A recent survey has revealed that hundreds of websites are attempting to block content scraping by AI company Anthropic, but are inadvertently blocking the wrong bots due to outdated directives. This phenomenon highlights the challenges faced by website owners in dealing with the constantly evolving AI web crawler ecosystem.
According to an anonymous operator of the web crawler tracking site Dark Visitors, many websites are currently blocking two bots that Anthropic no longer uses, "ANTHROPIC-AI" and "CLAUDE-WEB," while unknowingly allowing the company's actual new crawler, "CLAUDEBOT," to pass through. This situation arises primarily because website owners have copied and pasted outdated directives into their robots.txt files, while AI companies continuously introduce crawler bots with new names.
Image source note: The image was generated by AI, provided by the image licensing service provider Midjourney
This chaotic situation is not limited to Anthropic. The operator of Dark Visitors points out that tech giants like Apple and Meta have recently added new proxies, making it nearly impossible for website owners to manually keep up with these changes. More concerning is that some AI companies have been found scraping websites they shouldn't, or outright ignoring the directives in robots.txt files.

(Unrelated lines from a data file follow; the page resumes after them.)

-- ==== Sys2Proof/Laws/KeepsMgt.lean ====
section
/-! SUPPORT. The operations of Machine/Mgt.lean keep memory sound and leave the queue alone. -/

namespace Sys2Proof.Machine

set_option linter.unusedVariables false
set_option linter.unusedTactic false
set_option linter.unreachableTactic false

variable {pq : List Instr}

theorem State.mctpControl_ok {s : State} {eid : Nat} {tag : Nat} {cmd : Nat} {body : List Nat} (hok : Ok pq s) :
    Ok pq (State.mctpControl s eid tag cmd body) := by
  unfold State.mctpControl
  try dsimp only
  repeat' (first
    | with_reducible assumption | with_reducible apply State.emit_ok | with_reducible apply State.mctpSend_ok
    | (simp only [ok_mk, ok3_eq]) | (intro _ _ _) | (intro _ _) | split | (dsimp only))

theorem State.setEid_ok {s : State} {src : Nat} {tag : Nat} {eid : Nat} (hok : Ok pq s) :
    Ok pq (State.setEid s src tag eid) := by
  unfold State.setEid
  try dsimp only
  repeat' (first
    | with_reducible assumption | with_reducible apply ok_ite | with_reducible apply ok_ite_fst
    | with_reducible apply ok_foldl | with_reducible apply ok_foldl_fst | with_reducible apply State.mbxReset_ok
    | with_reducible apply State.mctpControl_ok | (simp only [ok_mk, ok3_eq]) | (intro _ _ _) | (intro _ _) | split
    | (dsimp only))

theorem State.getEid_ok {s : State} {src : Nat} {tag : Nat} (hok : Ok pq s) :
    Ok pq (State.getEid s src tag) := by
  unfold State.getEid
  try dsimp only
  repeat' (first
    | with_reducible assumption | with_reducible apply State.mctpControl_ok | (simp only [ok_mk, ok3_eq])
    | (intro _ _ _) | (intro _ _) | split | (dsimp only))

theorem State.getMctpVersion_ok {s : State} {src : Nat} {tag : Nat} (hok : Ok pq s) :
    Ok pq (State.getMctpVersion s src tag) := by
  unfold State.getMctpVersion
  try dsimp only
  repeat' (first
    | with_reducible assumption | with_reducible apply State.mctpControl_ok | (simp only [ok_mk, ok3_eq])
    | (intro _ _ _) | (intro _ _) | split | (dsimp only))

theorem State.getMsgTypes_ok {s : State} {src : Nat} {tag : Nat} (hok : Ok pq s) :
    Ok pq (State.getMsgTypes s src tag) := by
  unfold State.getMsgTypes
  try dsimp only
  repeat' (first
    | with_reducible assumption | with_reducible apply State.mctpControl_ok | (simp only [ok_mk, ok3_eq])
    | (intro _ _ _) | (intro _ _) | split | (dsimp only))

theorem State.getVendor_ok {s : State} {src : Nat} {tag : Nat} (hok : Ok pq s) :
    Ok pq (State.getVendor s src tag) := by
  unfold State.getVendor
  try dsimp only
  repeat' (first
    | with_reducible assumption | with_reducible apply State.mctpControl_ok | (simp only [ok_mk, ok3_eq])
    | (intro _ _ _) | (intro _ _) | split | (dsimp only))

theorem execSetEndpointId_ok {s : State} {srcEid : Nat} {eid : Nat} (hok : Ok pq s) :
    OutOk pq (execSetEndpointId srcEid eid s) := by
  unfold execSetEndpointId
  try dsimp only
  repeat' (first
    | with_reducible assumption | exact True.intro | with_reducible apply outOk_next | with_reducible apply outOk_ite
    | with_reducible apply State.setEid_ok | (simp only [ok_mk, ok3_eq]) | (intro _ _ _) | (intro _ _) | split
    | (dsimp only))

theorem execGetEndpointId_ok {s : State} {srcEid : Nat} (hok : Ok pq s) :
    OutOk pq (execGetEndpointId srcEid s) := by
  unfold execGetEndpointId
  try dsimp only
  repeat' (first
    | with_reducible assumption | exact True.intro | with_reducible apply outOk_next | with_reducible apply outOk_ite
    | with_reducible apply State.getEid_ok | (simp only [ok_mk, ok3_eq]) | (intro _ _ _) | (intro _ _) | split
    | (dsimp only))

theorem execGetMctpVersionSupport_ok {s : State} {srcEid : Nat} (hok : Ok pq s) :
    OutOk pq (execGetMctpVersionSupport srcEid s) := by
  unfold execGetMctpVersionSupport
  try dsimp only
  repeat' (first
    | with_reducible assumption | exact True.intro | with_reducible apply outOk_next | with_reducible apply outOk_ite
    | with_reducible apply State.getMctpVersion_ok | (simp only [ok_mk, ok3_eq]) | (intro _ _ _) | (intro _ _) | split
    | (dsimp only))

theorem execGetMessageTypeSupport_ok {s : State} {srcEid : Nat} (hok : Ok pq s) :
    OutOk pq (execGetMessageTypeSupport srcEid s) := by
  unfold execGetMessageTypeSupport
  try dsimp only
  repeat' (first
    | with_reducible assumption | exact True.intro | with_reducible apply outOk_next | with_reducible apply outOk_ite
    | with_reducible apply State.getMsgTypes_ok | (simp only [ok_mk, ok3_eq]) | (intro _ _ _) | (intro _ _) | split
    | (dsimp only))

theorem execGetVendorDefinedMessageSupport_ok {s : State} {srcEid : Nat} (hok : Ok pq s) :
    OutOk pq (execGetVendorDefinedMessageSupport srcEid s) := by
  unfold execGetVendorDefinedMessageSupport
  try dsimp only
  repeat' (first
    | with_reducible assumption | exact True.intro | with_reducible apply outOk_next | with_reducible apply outOk_ite
    | with_reducible apply State.getVendor_ok | (simp only [ok_mk, ok3_eq]) | (intro _ _ _) | (intro _ _) | split
    | (dsimp only))

theorem State.mctpControlIn_ok {s : State} {src : Nat} {tag : Nat} {bs : List Byte} (hok : Ok pq s) :
    Ok pq (State.mctpControlIn s src tag bs) := by
  unfold State.mctpControlIn
  try dsimp only
  repeat' (first
    | with_reducible assumption | with_reducible apply State.mctpControl_ok | with_reducible apply State.setEid_ok
    | with_reducible apply State.getEid_ok | with_reducible apply State.getMctpVersion_ok
    | with_reducible apply State.getMsgTypes_ok | with_reducible apply State.getVendor_ok
    | (simp only [ok_mk, ok3_eq]) | (intro _ _ _) | (intro _ _) | split | (dsimp only))

theorem State.jorridBytes_ok {s : State} {src : Nat} {tag : Nat} {bs : List Byte} (hok : Ok pq s) :
    Ok pq (State.jorridBytes s src tag bs) := by
  unfold State.jorridBytes
  try dsimp only
  repeat' (first
    | with_reducible assumption | with_reducible apply ok_ite | with_reducible apply ok_ite_fst
    | with_reducible apply State.modMb_ok | with_reducible apply State.jRefuse_ok
    | with_reducible apply State.jorrid_ok | (simp only [ok_mk, ok3_eq]) | (intro _ _ _) | (intro _ _) | split
    | (dsimp only))

theorem State.spdmBytes_ok {s : State} {src : Nat} {bs : List Byte} (hok : Ok pq s) : Ok pq (State.spdmBytes s src bs) := by
  unfold State.spdmBytes
  split
  · split
    · rename_i t ht
      have := execGetVersion_ok (q := .mgt src) hok
      rw [ht] at this
      exact this
    · exact hok
  · split
    · exact State.spdmWhen_ok hok (fun _ h => State.largeRequest_ok h)
    · exact hok

theorem State.mctpTake_ok {s : State} {src : Nat} {tag : Nat} {bs : List Byte} (hok : Ok pq s) :
    Ok pq (State.mctpTake s src tag bs) := by
  unfold State.mctpTake
  try dsimp only
  repeat' (first
    | with_reducible assumption | with_reducible apply State.jorridBytes_ok | with_reducible apply State.spdmBytes_ok
    | (simp only [ok_mk, ok3_eq]) | (intro _ _ _) | (intro _ _) | split | (dsimp only))

theorem State.pktTake_ok {s : State} {p : MctpPkt} (hok : Ok pq s) :
    Ok pq (State.pktTake s p) := by
  unfold State.pktTake
  try dsimp only
  repeat' (first
    | with_reducible assumption | with_reducible apply ok_ite | with_reducible apply ok_ite_fst
    | with_reducible apply State.mctpTake_ok | (simp only [ok_mk, ok3_eq]) | (intro _ _ _) | (intro _ _) | split
    | (dsimp only))

theorem State.mgtDrain_ok {s : State} (hok : Ok pq s) :
    Ok pq (State.mgtDrain s) := by
  unfold State.mgtDrain
  try dsimp only
  repeat' (first
    | with_reducible assumption | with_reducible apply ok_ite | with_reducible apply ok_ite_fst
    | with_reducible apply ok_foldl | with_reducible apply ok_foldl_fst | with_reducible apply State.pktTake_ok
    | (simp only [ok_mk, ok3_eq]) | (intro _ _ _) | (intro _ _) | split | (dsimp only))

theorem State.smbAck_ok {s : State} {ok : Bool} (hok : Ok pq s) :
    Ok pq (State.smbAck s ok) := by
  unfold State.smbAck
  try dsimp only
  repeat' (first
    | with_reducible assumption | with_reducible apply State.emit_ok | (simp only [ok_mk, ok3_eq]) | (intro _ _ _)
    | (intro _ _) | split | (dsimp only))

theorem execMgtBlockWrite_ok {s : State} {cmd : Nat} {count : Nat} {destEid : Nat} {srcEid : Nat} {tag : Nat} {pktSeq : Nat} {som : Bool} {eom : Bool} {pecOk : Bool} {data : List Byte} (hok : Ok pq s) :
    OutOk pq (execMgtBlockWrite cmd count destEid srcEid tag pktSeq som eom pecOk data s) := by
  unfold execMgtBlockWrite
  try dsimp only
  repeat' (first
    | with_reducible assumption | exact True.intro | with_reducible apply outOk_next | with_reducible apply outOk_ite
    | with_reducible apply ok_ite | with_reducible apply ok_ite_fst | with_reducible apply State.count_ok
    | with_reducible apply State.flag_ok | with_reducible apply State.mctpControlIn_ok
    | with_reducible apply State.mgtDrain_ok | with_reducible apply State.smbAck_ok | (simp only [ok_mk, ok3_eq])
    | (intro _ _ _) | (intro _ _) | split | (dsimp only))

theorem execMgtBlockRead_ok {s : State} {completed : Bool} (hok : Ok pq s) :
    OutOk pq (execMgtBlockRead completed s) := by
  unfold execMgtBlockRead
  try dsimp only
  repeat' (first
    | with_reducible assumption | exact True.intro | with_reducible apply outOk_next | with_reducible apply outOk_ite
    | with_reducible apply ok_ite | with_reducible apply ok_ite_fst | with_reducible apply State.emit_ok
    | with_reducible apply State.mctpFill_ok | (simp only [ok_mk, ok3_eq]) | (intro _ _ _) | (intro _ _) | split
    | (dsimp only))

theorem execAlertResponseRead_ok {s : State} {won : Bool} (hok : Ok pq s) :
    OutOk pq (execAlertResponseRead won s) := by
  unfold execAlertResponseRead
  try dsimp only
  repeat' (first
    | with_reducible assumption | exact True.intro | with_reducible apply outOk_next | with_reducible apply outOk_ite
    | with_reducible apply ok_ite | with_reducible apply ok_ite_fst | with_reducible apply State.emit_ok
    | (simp only [ok_mk, ok3_eq]) | (intro _ _ _) | (intro _ _) | split | (dsimp only))

theorem execAlertReassert_ok {s : State} (hok : Ok pq s) :
    OutOk pq (execAlertReassert s) := by
  unfold execAlertReassert
  try dsimp only
  repeat' (first
    | with_reducible assumption | exact True.intro | with_reducible apply outOk_next | with_reducible apply outOk_ite
    | with_reducible apply State.noteAlert_ok | (simp only [ok_mk, ok3_eq]) | (intro _ _ _) | (intro _ _) | split
    | (dsimp only))

theorem execMgtProtocolError_ok {s : State} {inAck : Bool} (hok : Ok pq s) :
    OutOk pq (execMgtProtocolError inAck s) := by
  unfold execMgtProtocolError
  try dsimp only
  repeat' (first
    | with_reducible assumption | exact True.intro | with_reducible apply outOk_next | with_reducible apply outOk_ite
    | with_reducible apply ok_ite | with_reducible apply ok_ite_fst | with_reducible apply State.count_ok
    | with_reducible apply State.flagRecord_ok | (simp only [ok_mk, ok3_eq]) | (intro _ _ _) | (intro _ _) | split
    | (dsimp only))

theorem execMgtClkLowTimeout_ok {s : State} (hok : Ok pq s) :
    OutOk pq (execMgtClkLowTimeout s) := by
  unfold execMgtClkLowTimeout
  try dsimp only
  repeat' (first
    | with_reducible assumption | exact True.intro | with_reducible apply outOk_next | with_reducible apply outOk_ite
    | with_reducible apply State.count_ok | with_reducible apply State.flag_ok | (simp only [ok_mk, ok3_eq])
    | (intro _ _ _) | (intro _ _) | split | (dsimp only))

theorem execMgtDataLowTimeout_ok {s : State} (hok : Ok pq s) :
    OutOk pq (execMgtDataLowTimeout s) := by
  unfold execMgtDataLowTimeout
  try dsimp only
  repeat' (first
    | with_reducible assumption | exact True.intro | with_reducible apply outOk_next | with_reducible apply outOk_ite
    | with_reducible apply State.flag_ok | (simp only [ok_mk, ok3_eq]) | (intro _ _ _) | (intro _ _) | split
    | (dsimp only))

theorem State.idle_ok {s : State} (hok : Ok pq s) :
    Ok pq (State.idle s) := by
  unfold State.idle
  try dsimp only
  repeat' (first
    | with_reducible assumption | with_reducible apply State.tick_ok | with_reducible apply State.jServeAll_ok
    | with_reducible apply State.jHeldAll_ok | with_reducible apply State.mgtDrain_ok | (simp only [ok_mk, ok3_eq])
    | (intro _ _ _) | (intro _ _) | split | (dsimp only))

end Sys2Proof.Machine
end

This scenario leads to a series of issues. Some websites opt to block all crawlers entirely or allow only a few specific ones to access, which may affect search engine indexing, internet archiving, and academic research. Meanwhile, some websites are facing technical and economic pressures from the large-scale access of AI crawlers. For example, repair guide website iFixit reported that Anthropic's crawler accessed its site nearly a million times in a single day. Another service provider, Read the Docs, said a crawler accessed 10TB worth of files in a day, resulting in high bandwidth costs.
A study by the Data Provenance Initiative further reveals the widespread confusion faced by content creators and website owners when trying to prevent AI tools from training. The study points out that the responsibility of blocking AI scraping tools falls entirely on website owners, and the ever-increasing and frequently changing number of crawlers makes this task extremely difficult.
In the face of this complex situation, experts advise website administrators to actively block suspicious AI crawlers, even if it might inadvertently block some non-existent proxies. At the same time, there are predictions that more creators will move their content behind paywalls to prevent unrestricted scraping.